Contextual statement

The following child protection procedures are underpinned by numerous pieces of legislation including Working Together to Safeguard Children 2018.

The UN Convention on the Rights of the Child states that every child has the right to protection from neglect and from physical, emotional and sexual abuse.

GBM acknowledges the duty of care to its members and is supportive of its volunteers in safeguarding the welfare of the children, young people and adults with whom they work. These guidelines and issues refer not just to children, but to young people and vulnerable adults too. If you have an event where vulnerable adults are present then ensure due care is taken in line with statutory regulations.
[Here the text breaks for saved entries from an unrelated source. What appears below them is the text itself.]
-- ==== Sys2Proof/Machine/System.lean ====
section
/-!
DEFINITION. System instructions (07 R210 to R212): CSRs with their access and privilege rules, RRW, XLATINV, and the events of
translation (13 R306, R312, R313): the end of an invalidation, the install of new routing tables, a base die in reset.
-/
namespace Sys2Proof.Machine

/-! ## Reading a CSR -/

/-- Whether any access from context 0 raises PRIV_CSR. -/
def csrPriv (n : Nat) : Bool :=
  n == 0x049 || (0x0F0 ≤ n && n ≤ 0x0F4) || (0x0F8 ≤ n && n ≤ 0x0FB) || (0x101 ≤ n && n ≤ 0x10D) ||
    (0x150 ≤ n && n ≤ 0x192) || (0x1A0 ≤ n && n ≤ 0x1BF)

/-- Whether a write from context 0 raises PRIV_CSR though a read does not (01 R33 and its counterparts). -/
def csrPrivWrite (n : Nat) : Bool :=
  csrPriv n || (0x040 ≤ n && n ≤ 0x047) || n == 0x051 || n == 0x052 || n == 0x059 || n == 0x061 || n == 0x062 || n == 0x069 ||
    n == 0x06C

/-- SEQSTAT (01 R33). -/
def Ctx.seqStat (x : Ctx) : Word := W (b2n x.flex * 8 + x.loops.length)

/-- TSTAT (14 R319); calls are the faults held against the context's routines. -/
def Ctx.tstat (x : Ctx) (calls : Bool) : Word :=
  let pend := !x.held.isEmpty || !x.absent.isEmpty || x.heldLost || x.absentLost || calls
  W (b2n x.regSusp * 2 ^ 7 + b2n x.abortPend * 2 ^ 6 + b2n x.park2 * 2 ^ 5 + b2n x.park1 * 2 ^ 4 + b2n pend * 2 ^ 2 + x.level)

/-- A trap CSR of context 1 if fw, else context 0, by its number from 0x110 to 0x14F (14 R319). -/
def Core.trapCsr (k : Core) (fw : Bool) (n : Nat) : Word :=
  let x := k.ctx fw
  match n with
  | 0x110 => x.tvec
  | 0x111 => x.tsave
  | 0x112 => x.tstat (k.mx.held.any fun h => h.1 == fw)
  | 0x113 => x.l1.cause
  | 0x114 => x.l1.epc
  | 0x115 => x.l1.tval
  | 0x116 => x.l1.tscr
  | 0x117 => x.l2.cause
  | 0x118 => x.l2.epc
  | 0x119 => x.l2.tval
  | 0x11A => x.l2.tscr
  | 0x11B => x.killRec
  | _ => if n < 0x120 then 0 else if n < 0x138 then x.l1.lstk.get 0 (n - 0x120) else x.l2.lstk.get 0 (n - 0x138)

/-- MXBANKS (06 R152). -/
def MxUnit.banks (u : MxUnit) : Word :=
  W (((rangeFrom 0 8).map fun b => u.tags.get 0 b % 16 * 16 ^ b).sum)

/-- A word of a context's range registers. -/
def Ctx.rangeCsr (x : Ctx) (i : Nat) : Word := x.ranges.get (rangeReset i) i

/-- The core of a physical core's nine bits, die, row and column (00 R7). -/
def physCore (v : Nat) : Nat := 48 * bits v 8 6 + 8 * bits v 5 3 + bits v 2 0

/-- Word 0 of the diversion entry that DIVSEL names: a physical core in bits 8 to 0 and an entry in bits 11 to 9 (15 R335). A row that no
die has names no entry. -/
def Mach.divData (m : Mach) (sel : Word) : Word :=
  match if bits sel.toNat 5 3 < 6 then (m.divsOf (physCore sel.toNat))[bits sel.toNat 11 9]? else none with
  | some d =>
    W (d.epoch * 2 ^ 48 + d.state * 2 ^ 46 + coreDie d.newCore * 2 ^ 43 + coreRow d.newCore * 2 ^ 40 +
        coreCol d.newCore * 2 ^ 37 + d.newEpoch)
  | none => 0

/-- A CSR of the device or of the translation side, from 0x100 to 0x10D and 0x190 to 0x192. -/
def Mach.devCsr (m : Mach) (n : Nat) : Word :=
  match n with
  | 0x101 => m.rootBase
  | 0x102 => W m.rtSel
  | 0x103 => W (m.staged.rt.get 0x40 m.rtSel)
  | 0x104 => m.staged.itab0
  | 0x105 => m.staged.itab1
  | 0x106 => W (b2n m.genBusy * 256 + m.gen)
  | 0x108 => m.vl.base
  | 0x109 => W (m.vl.tail.toNat * 2 ^ 32 + m.vl.head.toNat)
  | 0x10A => m.vl.lost
  | 0x10B => m.replCfg
  | 0x10D => m.detBuf
  | 0x190 => m.el.base
  | 0x191 => W (m.el.tail.toNat * 2 ^ 32 + m.el.head.toNat)
  | 0x192 => m.el.lost
  | _ => 0

/-- What a CSR reads in a context of core c, without the checks. Write-only fields read 0. -/
def Mach.csrValue (m : Mach) (c : Nat) (fw : Bool) (n : Nat) : Word :=
  let k := m.core c
  let x := k.ctx fw
  let w := m.wqAt (k.wqSel.toNat % Config.nWq)
  match n with
  | 0x040 => W k.fwShare
  | 0x041 => Config.stepLat
  | 0x042 => W k.ilimit
  | 0x043 => k.freezeCnt
  | 0x044 => k.replayCnt
  | 0x045 => x.seqStat
  | 0x046 => k.cycles
  | 0x047 => x.yieldSkip
  | 0x048 => W x.fflags.toNat
  | 0x049 => k.margin.stat
  | 0x050 => x.vl
  | 0x051 => x.rngSeed
  | 0x052 => x.rngCtr
  | 0x058 => b2w x.geocfg
  | 0x059 => k.mx.mode
  | 0x05A => k.mx.seq
  | 0x05B => k.mx.banks
  | 0x060 => x.cpySeq
  | 0x061 => x.monStat
  | 0x062 => x.monVal
  | 0x064 => k.xlatDone
  | 0x065 => x.lcid
  | 0x066 => k.teamCfg
  | 0x067 => x.cores
  | 0x068 => x.taskStat
  | 0x069 => k.taskRen
  | 0x06A => x.detStat
  | 0x06B => x.liveBase
  | 0x06C => k.swimg
  | 0x0F0 => k.wqSel
  | 0x0F1 => w.cfg
  | 0x0F2 => W (w.head.toNat * 2 ^ 32 + w.tail.toNat)
  | 0x0F4 => W w.state
  | 0x0F8 => k.slice
  | 0x0FA => k.divSel
  | 0x0FB => m.divData k.divSel
  | 0x100 => W x.asid
  | _ =>
    if 0x070 ≤ n ∧ n ≤ 0x08F then x.rangeCsr (n - 0x070)
    else if 0x0A0 ≤ n ∧ n ≤ 0x0AF then k.ringCfg.get 0 (n - 0x0A0)
    else if 0x0B0 ≤ n ∧ n ≤ 0x0BF then (k.ring.get RingSt.reset (n - 0x0B0)).ptr
    else if 0x0C0 ≤ n ∧ n ≤ 0x0D7 then W (k.bfmt.get 0x0F (n - 0x0C0))
    else if 0x0E0 ≤ n ∧ n ≤ 0x0EF then wordOfBytes (k.ring.get RingSt.reset (n - 0x0E0)).lend
    else if 0x110 ≤ n ∧ n ≤ 0x14F then k.trapCsr fw n
    else if 0x150 ≤ n ∧ n ≤ 0x18F then k.trapCsr false (n - 0x40)
    else if 0x1A0 ≤ n ∧ n ≤ 0x1BF then k.c0.rangeCsr (n - 0x1A0)
    else m.devCsr n

/-- Operations of a context that will still set its flags hold a CSRR and a CSRW of FFLAGS back (02 R46). -/
def State.flagsBusy (s : State) : Bool := s.kp.vops.any fun v => v.fw == s.iss.fw && v.drain.isNone

/-- CSRR (07 R210). -/
def execCsrr (d : Dst) (csr : BitVec 12) (s : State) : Out :=
  let n := csr.toNat
  if !s.iss.fw && csrPriv n then .next (s.trap .privCsr 0)
  else if n = 0x048 ∧ s.flagsBusy then .next s.stall
  else .next (s.put d (s.pre.csrValue s.iss.core s.iss.fw n))

/-! ## Writing a CSR -/

/-- A CSR write that stores a value, or raises the fault of a value that the register refuses. -/
def State.csrStore (s : State) (ok : Bool) (c : Cause) (f : Mach → Mach) : Out :=
  if ok then .next (s.upd f) else .next (s.trap c 0)

/-- A write of a trap CSR of the issuing core's context 1 if fw, else context 0 (14 R319). -/
def State.trapCsrWrite (s : State) (fw : Bool) (n : Nat) (v : Word) : Out :=
  let upd (f : Ctx → Ctx) : Out := .next (s.upd fun m => m.updCtx s.iss.core fw f)
  match n with
  | 0x110 => upd fun x => { x with tvec := v &&& ~~~(0x3E : Word) }
  | 0x111 => upd fun x => { x with tsave := v &&& ~~~(0x3FF : Word) }
  | 0x114 => upd fun x => { x with l1 := { x.l1 with epc := v } }
  | 0x116 => upd fun x => { x with l1 := { x.l1 with tscr := v } }
  | 0x118 => upd fun x => { x with l2 := { x.l2 with epc := v } }
  | 0x11A => upd fun x => { x with l2 := { x.l2 with tscr := v } }
  | 0x11B =>
    let bit : Word := W (2 ^ 32)
    upd fun x => { x with killRec := (x.killRec &&& ~~~bit) ||| (v &&& bit) }
  | _ =>
    if n < 0x120 then .next s
    else
      let i := (n - 0x120) % 24
      let depth := bits v.toNat 3 1
      let w := if i % 4 = 3 then v &&& (0xF : Word) else v
      if i % 4 = 3 ∧ (6 < depth ∨ (depth ≠ 0 ∧ 4 ≤ i)) then .next (s.trap .illegalOperand 0)
      else if n < 0x138 then upd fun x => { x with l1 := { x.l1 with lstk := x.l1.lstk.put i w } }
      else upd fun x => { x with l2 := { x.l2 with lstk := x.l2.lstk.put i w } }

/-- The stored value of a log ring's base register; LOG from 6 to 16. -/
def logBase (v : Word) : Word := W (bits v.toNat 39 12 * 2 ^ 12 + bits v.toNat 4 0)

/-- Whether LOG of a log ring's base register is legal. -/
def logBaseOk (v : Word) : Bool := decide (6 ≤ bits v.toNat 4 0) && decide (bits v.toNat 4 0 ≤ 16)

/-- XGEN_INSTALL (13 R306): a write of XGEN with INSTALL set waits under 07 R180 while an install drains; the staged tables become those of the
next generation. -/
def execXgenInstall (s : State) : Out :=
  if s.m.genBusy then .next (s.waitFor .install 0 none none)
  else .next (s.endWait.upd fun m => { m with gen := (m.gen + 1) % 256, genBusy := true, routes := m.staged })

/-- A write of REPLCFG or DETBUF waits while a deterministic phase is open (16 R347). -/
def State.phaseWait (s : State) (k : State → Out) : Out :=
  if s.granted.isSome then k s.endWait
  else if s.pre.detOpen then .next (s.waitFor .phase 0 none none)
  else k s

/-- A write of a CSR from 0x101 to 0x10D or 0x190 to 0x192. -/
def State.devCsrWrite (s : State) (n : Nat) (v : Word) : Out :=
  let x := v.toNat
  match n with
  | 0x101 => .next (s.upd fun m => { m with rootBase := W (bits x 35 17 * 2 ^ 17 + bits x 3 0) })
  | 0x102 => .next (s.upd fun m => { m with rtSel := x % 1024 })
  | 0x103 =>
    let k := bits x 6 4
    s.csrStore (decide (k ≤ 4) && bits x 3 0 % 2 ^ k == 0) .illegalOperand fun m =>
      { m with staged := { m.staged with rt := m.staged.rt.put m.rtSel (x % 128) } }
  | 0x104 => .next (s.upd fun m => { m with staged := { m.staged with itab0 := v } })
  | 0x105 => .next (s.upd fun m => { m with staged := { m.staged with itab1 := v } })
  | 0x106 => if bitAt x 9 then execXgenInstall s else .next s
  | 0x108 => s.csrStore (logBaseOk v) .illegalOperand fun m => { m with vl := { m.vl with base := logBase v } }
  | 0x109 => .next (s.upd fun m => { m with vl := { m.vl with head := BitVec.ofNat 32 x } })
  | 0x10A => .next (s.upd fun m => { m with vl := { m.vl with lost := v } })
  | 0x10B =>
    s.phaseWait fun t => t.csrStore (decide (bits x 59 56 < 12)) .illegalOperand fun m =>
      { m with replCfg := W (bits x 63 63 * 2 ^ 63 + bits x 59 56 * 2 ^ 56 + bits x 47 0) }
  | 0x10C =>
    (match bits x 1 0 with
     | 1 => execReplcmdCommit s
     | 2 => execReplcmdDiscard s
     | _ => .next (s.trap .illegalOperand 0))
  | 0x10D =>
    let lg := bits x 4 0
    s.phaseWait fun t => t.csrStore (decide (4 ≤ lg) && decide (lg ≤ 16) && iaClass (bits x 51 16 * 2 ^ 16) == 0)
      .illegalOperand fun m => { m with detBuf := W (bits x 51 16 * 2 ^ 16 + lg) }
  | 0x190 => s.csrStore (logBaseOk v) .illegalOperand fun m => { m with el := { m.el with base := logBase v } }
  | 0x191 => .next (s.upd fun m => { m with el := { m.el with head := BitVec.ofNat 32 x } })
  | 0x192 => .next (s.upd fun m => { m with el := { m.el with lost := v } })
  | _ => .next s

/-- A write of WQCTL: its command; a value that no state of the queue accepts raises SYNC_QUEUE_STATE (12 R294, R295). -/
def State.wqCommand (s : State) (v : Word) : Out :=
  match bits v.toNat 2 0 with
  | 1 => execWqOpen s
  | 2 => execWqClose s
  | 3 => execWqReset s
  | 4 => execWqRestart (BitVec.ofNat 32 (v.toNat / 2 ^ 32)) s
  | _ => .next (s.trap .syncQueueState 0)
These procedures provide a framework to help enable GBM volunteers to respond appropriately to safeguarding issues and give information and guidance with regard to:

  • Safeguarding processes
  • Understanding what constitutes abuse
  • Awareness of signs which could be indicative of abuse
  • Dealing with disclosure
  • Reporting concerns and/or allegations
  • Good practice guidelines.

Positions of trust

GBM recognises the position of trust in which its leaders have been placed, meaning they have authority over the children and young people they work with. We all have a responsibility to ensure this power isn’t abused, in order to keep GBM members safe. If there are any areas in your personal life that might affect your role in GBM, such as an allegation made against you or someone you live with or a domestic violence incident, please talk to your team leader/church safeguarding lead and GB’s Support Centre.

Safeguarding processes

  • All GBM volunteers, including emerging leaders aged 16 plus, who are working with children, young people or vulnerable adults must have a current enhanced DBS check renewed in line with GBM’s appointment policy for volunteers. Young people can remain in the n:spire section until the age of 25 but require DBS checks once they’re Advanced Young Leaders (16+) or adults (18+).
  • All contact with children and young people should be supervised until the required DBS clearance has been obtained.
  • GBM teams and the church should ensure that all GBM volunteers have access to a designated independent person with whom they can discuss concerns and from whom they can seek advice.
  • Regular GBM team meetings should be held, which will provide opportunities, not only for planning, but also for discussing any areas of concern.
  • Remember GBM groups legally belong to the church to whom they are attached and so should follow their church’s safeguarding procedures accordingly.
  • GBM volunteers will undertake safeguarding training as part of their appointment process and should refresh this training at least every five years with safeguarding refresher training provided by the church, GBM or a relevant professional body. This will be monitored by the GBM Support Team.
  • All sleepovers should adhere to GBM’s sleepover guidelines, as detailed on the Sleepover Registration Form.
  • All residential events must meet the requirements listed in the publication Residential Events Toolkit, regarding qualification, registration, supervision and risk assessment.
  • GBM volunteers and staff members should ensure that they set appropriate boundaries in their relationship and not engage in friendships, romantic or sexual relationships with children and young people under the 18 years of age.
  • Young leaders and new leaders aged 18 or over should ensure that they declare new or existing relationships with GBM members who are under 18 or over 18 and accessing GB’s services as a member, in line with our declaration of relationships guidance.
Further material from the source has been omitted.